Coreference is a linguistic phenomenon where different words refer to the same entity. For example, in the sentence Thomas said he shaved himself, he and himself may both refer to Thomas; the referential relationships between words often vary, depending on the sentence structure, meaning, and context. Understanding coreference across languages is known to be a key challenge for theoretical, experimental, and computational linguistics.
While coreference has been studied in many languages, little attention has been paid to Cantonese, which exhibits complex coreference behaviour. Existing theoretical work on Cantonese coreference is rare, and none to date provides a comprehensive analysis with formally explicit constraints capturing the interplay across all relevant levels of grammatical architecture. In the field of natural language processing, Cantonese is an under-resourced language in terms of data scale and diversity. Therefore, to further demystify the cross-linguistic variation of coreference phenomena, our project has adopted Cantonese as the main object language for investigation.

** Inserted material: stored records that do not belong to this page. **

/-- The counters a word's flag select names, with their amounts (02 R40). -/
def selCtrs (cl : Option Clause) (fsel : Nat) : List (Nat × Nat) :=
  match cl with
  | none => []
  | some c =>
    let a := if fsel.testBit 0 && c.seta < 12 then [(c.seta, 1)] else []
    let b := if fsel.testBit 1 && c.setb < 12 then [(c.setb, 1)] else []
    match a, b with
    | [(x, _)], [(y, _)] => if x = y then [(x, 2)] else [(x, 1), (y, 1)]
    | _, _ => a ++ b

/-- A counter of the lane would pass 15. -/
def counterFull (l : Lane) (fsel : Nat) : Bool := (selCtrs l.clause fsel).any (fun k => 15 < l.ctr k.1 + k.2)

/-- Whether the word names a calliope context that is loading: the copy of its own core, and for a load or a release, which change every copy, that of
any core of the team. XQRY never waits, and XSTR and XSTW name no context (12 R187 to R189). -/
def contextBusy (t : Team) (ci : Nat) (v : View) : Bool :=
  match v with
  | .x op _ f =>
    let loading (k : Nat) : Bool := (t.contexts.getD (k * 8 + f.xc.val) Context.empty).cond == 1
    op != 0xEB && op != 0xE8 && op != 0xE9 && (loading ci || ((op == 0xE0 || op == 0xE1) && (List.range t.cores.length).any loading))
  | _ => false

/-- Whether a load or a release names a context whose load is in flight for some core's copy: it waits for the completion, so that loads of one context
stand in the order of their issue (12 R188, R189). -/
def State.loadsContext (s : State) (tk : Nat) (v : View) : Bool :=
  match v with
  | .x op _ f =>
    (op == 0xE0 || op == 0xE1)
      && s.groups.any (fun g => teamOf g.1 == tk && g.2.ops.any (fun o => match o.kind with | .xtld _ c _ _ _ _ => c == f.xc.val | _ => false))
  | _ => false

/-- The engine class of a command word (15 Table 15.2): copy 0, gather 1, signal 2, matrix 3. -/
def commandClass (v : View) : Option Nat :=
  match v with
  | .e op _ f => if engineIssue op then some f.oclass.val else none
  | .s op _ _ => if op = 0x162 then some 3 else none
  | _ => none

/-- What the lanes of one class have been allotted so far in a survey: chute elements and slots, queue places, counter room, outbound places; and the
fences and WAITS among them. -/
structure Spend where
  need : Need
  places : Nat
  ctr : AList Nat
  msgs : Nat
  fences : List Fence
  waits : Bool
  deriving DecidableEq, Repr

def Spend.zero : Spend := ⟨Need.none, 0, [], 0, [], false⟩

/-- The fence that a word puts into force from a serial on (18 R271). -/
def fenceOf (v : View) (serial : Nat) : List Fence :=
  match v with
  | .s 0x180 _ f => [⟨f.imm.toNat % 4, serial, f.imm.toNat / 4⟩]
  | _ => []

/-- What a word takes from chutes: its operands, and the chute that CHRD pops or CHWR pushes. -/
def wordNeed (v : View) : Need :=
  let n := needOf v.uses
  match v with
  | .m op _ f =>
    (match f.d with
     | .q k => if op = 0x136 then n.addPop k.val else if op = 0x137 then n.addPush k.val else n
     | _ => n)
  | _ => n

We will integrate theoretical, experimental, corpus, and computational approaches, embodying a holistic investigation. Our theoretical analysis will be conducted using an advanced grammatical framework, namely Lexical-Functional Grammar (LFG). What makes LFG especially useful for this project is its ability to handle different levels of linguistic analysis simultaneously, from sentence structure to meaning and discourse. LFG works well with Glue Semantics, which helps us understand how different pieces of meaning fit together in a sentence, and with Discourse Representation Theory, which focuses on how information is carried across sentences in a conversation. Our research will also take into account existing analyses that have been conducted in other linguistic frameworks, in particular Minimalism, in the spirit of facilitating cross-framework dialogue and understanding.
Computationally, we will develop computational grammar fragments for Cantonese using the tool Xerox Linguistic Environment, which enables computational testing of linguistic constraints and creation of computational grammar resources. In the current AI-driven landscape, handcrafted computational grammars, grounded in well-defined linguistic theories, have often been overlooked. However, it has been noted that machine-learning models, including LLMs, require vast amounts of training data, which are difficult and expensive to collect and annotate. Broad-coverage handcrafted grammars could, in principle, generate high-quality, well-annotated data for training and fine-tuning these models.
More broadly, our project aims to inform the development of the linguistic theory of coreference resolution by adducing solid empirical evidence. As part of our project, we will engage with the wider computational linguistics community via the Parallel Grammar Consortium to explore the future potential of handcrafted grammars in the AI era, bridging the current gap between theoretical and computational linguistics.